-- ==== Sys2Proof/Tests/WPower.lean ====
section
/-!
SUPPORT. Tests/WPower.lean: concrete states and operands that meet the hypotheses of the statements.
-/
namespace Sys2Proof.Tests

open Sys2Proof.Machine
set_option Elab.async false

theorem wit_levels : State.reset.fget F.plCtl_CEIL 0 < 7 ∧ 7 ≤ (State.reset.fset F.plCtl_CEIL 0 7).fget F.plCtl_CEIL 0 ∧ State.reset.sleep = 0 ∧
    State.reset.flag F.sleepStat_ENTERING 0 = false ∧ (State.reset.fset F.plCtl_AUTO 0 0).flag F.plCtl_AUTO 0 = false ∧ State.reset.fget F.plStat_LEVEL 0 < 8 ∧
    (let s : State := { ((State.reset.fset F.plCtl_CEIL 0 4).fset F.plStat_MOVING 0 1).fset F.plCtl_AUTO 0 1 with power := { State.reset.power with floor := 3 } }
     1 ≤ s.fget F.plCtl_CEIL 0 ∧ s.fget F.plCtl_CEIL 0 < 8 ∧ 1 ≤ s.power.floor ∧ s.flag F.plStat_MOVING 0 = true ∧
     ({ s with power := { s.power with volt := 700 } } : State).voltNow = (levelOf (s.fget F.plStat_LEVEL 0)).1 ∧
     ({ s with power := { s.power with volt := 850 } } : State).voltNow ≠ (levelOf (s.fget F.plStat_LEVEL 0)).1 ∧ s.flag F.plCtl_AUTO 0 = true ∧
     80 * 65536 ≤ s.power.dutyAvg * 100 ∧ ({ s.power with dutyAvg := 45000 } : PowerSt).dutyAvg * 100 < 80 * 65536 ∧
     s.power.floor < s.fget F.plCtl_CEIL 0 ∧ (s.fset F.plCtl_REQ 0 2).fget F.plCtl_REQ 0 < s.fget F.plCtl_CEIL 0) := by decide
theorem wit_phases : let s := State.reset.fset F.plotPhase_SPARES_FREE 1 8
    s.power.fallow.contains (1 * 96 + 5) = false ∧ 1 ≤ s.fget F.plotPhase_SPARES_FREE 1 ∧ s.fget F.plotPhase_SPARES_FREE 1 < 9 ∧
    (s.fset F.plotPhase_SPARES_FREE 1 0).fget F.plotPhase_SPARES_FREE 1 = 0 ∧
    (let u : State := { s with power := { s.power with fallow := [101], starting := [(1, 2)] } }
     u.power.fallow.contains (1 * 96 + 5) = true ∧ alFind u.power.starting 1 = some 2) ∧ s.flag F.plStat_MOVING 0 = false ∧
    s.flag F.sleepStat_EXITING 0 = false ∧ alFind s.power.starting 1 = none ∧
    s.sleep < 2 ∧ 2 ≤ (s.fset F.sleepStat_STATE 0 2).sleep ∧ s.crackQuiet 1 3 (s.time.elapsed - 100000) = true := by decide
/-- Core 5 throttled, at a temperature. -/
def stThrottle (t : Nat) : State :=
  { State.reset.fset F.coreTemp_TEMP 5 t with power := { State.reset.power with throttle := [(5, 32768)] } }
theorem wit_thermal : State.reset.flag F.coreTemp_SUBST 5 = false ∧ State.reset.power.broken.contains 5 = false ∧ alFind State.reset.power.throttle 5 = none ∧
    State.reset.power.tripped = false ∧ State.reset.isFailsafe = false ∧
    (∀ t ∈ [500, 576, 600], alFind (stThrottle t).power.throttle 5 = some 32768 ∧ (stThrottle t).fget F.coreTemp_TEMP 5 = t) ∧
    500 < tempOf 103 ∧ tempOf 103 ≤ 576 ∧ 576 ≤ tempOf 105 ∧ tempOf 105 < 600 := by decide
theorem wit_diode_subst : let s : State := { State.reset with power := { State.reset.power with broken := [6] } }
    s.power.broken.contains 6 = true ∧
    (s.neighbours 6).filter (fun k => s.flag F.coreTemp_VALID k && !s.flag F.coreTemp_SUBST k && !s.power.broken.contains k) = [] ∧
    alFind s.spare (fieldOfCore 6) = none ∧
    (let u := s.fset F.coreTemp_VALID 7 1
     (u.neighbours 6).filter (fun k => u.flag F.coreTemp_VALID k && !u.flag F.coreTemp_SUBST k && !u.power.broken.contains k) ≠ []) ∧
    ({ State.reset.power with coolAt := some 0 } : PowerSt).coolAt = some 0 := by decide +kernel
/-- An entry into a state, with blocks that have accepted. -/
def sleepEntry0 (target : Nat) (committed : Bool) : SleepEntry := { target := target, accepted := [], committed := committed, since := 0 }
def stEntry (target : Nat) (committed : Bool) : State :=
  { stReady.fset F.sleepStat_ENTERING 0 1 with power := { State.reset.power with sleep := some (sleepEntry0 target committed) },
                                               time := { State.reset.time with elapsed := 10000000 } }
theorem wit_sleep : stReady.flag F.sleepStat_ENTERING 0 = false ∧ stReady.flag F.sleepStat_EXITING 0 = false ∧ stReady.sleep < 1 ∧ stReady.isReady = true ∧
    State.reset.isReady = false ∧ (stEntry 1 false).flag F.sleepStat_ENTERING 0 = true ∧ (stReady.fset F.sleepStat_STATE 0 2).sleep = 2 ∧
    (stReady.fset F.sleepStat_STATE 0 3).sleep = 3 ∧ (stReady.fset F.sleepStat_EXITING 0 1).flag F.sleepStat_EXITING 0 = true ∧
    (∀ b ∈ [false, true], (stEntry 2 b).power.sleep = some (sleepEntry0 2 b)) ∧
    0 + (if (stEntry 2 false).fget F.sleepCtl_WAIT_MS 0 = 0 then 10 else (stEntry 2 false).fget F.sleepCtl_WAIT_MS 0) * 1000000 ≤
      (stEntry 2 false).time.elapsed := by decide +kernel
theorem wit_sleep_answers : (stEntry 2 false).sleepAnswer 1 2 = .accept ∧
    ({ stEntry 2 false with ret := { State.reset.ret with job := some { value := 0, scope := 1, row := 0, bank := 0, target := 0 } } } : State).sleepAnswer 3 2 = .delay ∧
    ((stEntry 2 false).fset F.portStat_STATE 3 3).sleepAnswer 6 2 = .refuse := by decide +kernel
theorem wit_budget_awake : State.reset.sleep < 2 ∧ (State.reset.fset F.sleepStat_STATE 0 1).sleep < 2 := by decide
/-- A core with a broken diode whose neighbour still reads, not yet substituted, and the same with its substitution under way. -/
theorem wit_diode_wait : let s : State := { State.reset with power := { State.reset.power with broken := [6] } }
    alFind s.subst 6 = none ∧ (∀ x ∈ s.subst, fieldOfCore x.1 ≠ fieldOfCore 6) ∧ (alFind ({ s with subst := [(6, 0)] } : State).subst 6).isSome = true := by decide
/-- The end of an exit from S2, with a retirement that waited. -/
theorem wit_sleep_exit : let j : RetJob := { value := 0, scope := 1, row := 0, bank := 0, target := 0 }
    let s : State := { (State.reset.fset F.sleepStat_STATE 0 2).fset F.sleepStat_EXITING 0 1 with ret := { State.reset.ret with waiting := some j } }
    s.flag F.sleepStat_EXITING 0 = true ∧ s.sleep = 2 ∧ s.ret.waiting = some j := by decide

end Sys2Proof.Tests
end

WHAT IS BEING ASKED: Copy the lines above exactly, beginning at the line that has "under way. -/" and stopping after the line that has "that waited. -/", and omit the rest.

SOLUTION BELOW:
/-- A core with a broken diode whose neighbour still reads, not yet substituted, and the same with its substitution under way. -/
theorem wit_diode_wait : let s : State := { State.reset with power := { State.reset.power with broken := [6] } }
    alFind s.subst 6 = none ∧ (∀ x ∈ s.subst, fieldOfCore x.1 ≠ fieldOfCore 6) ∧ (alFind ({ s with subst := [(6, 0)] } : State).subst 6).isSome = true := by decide
/-- The end of an exit from S2, with a retirement that waited. -/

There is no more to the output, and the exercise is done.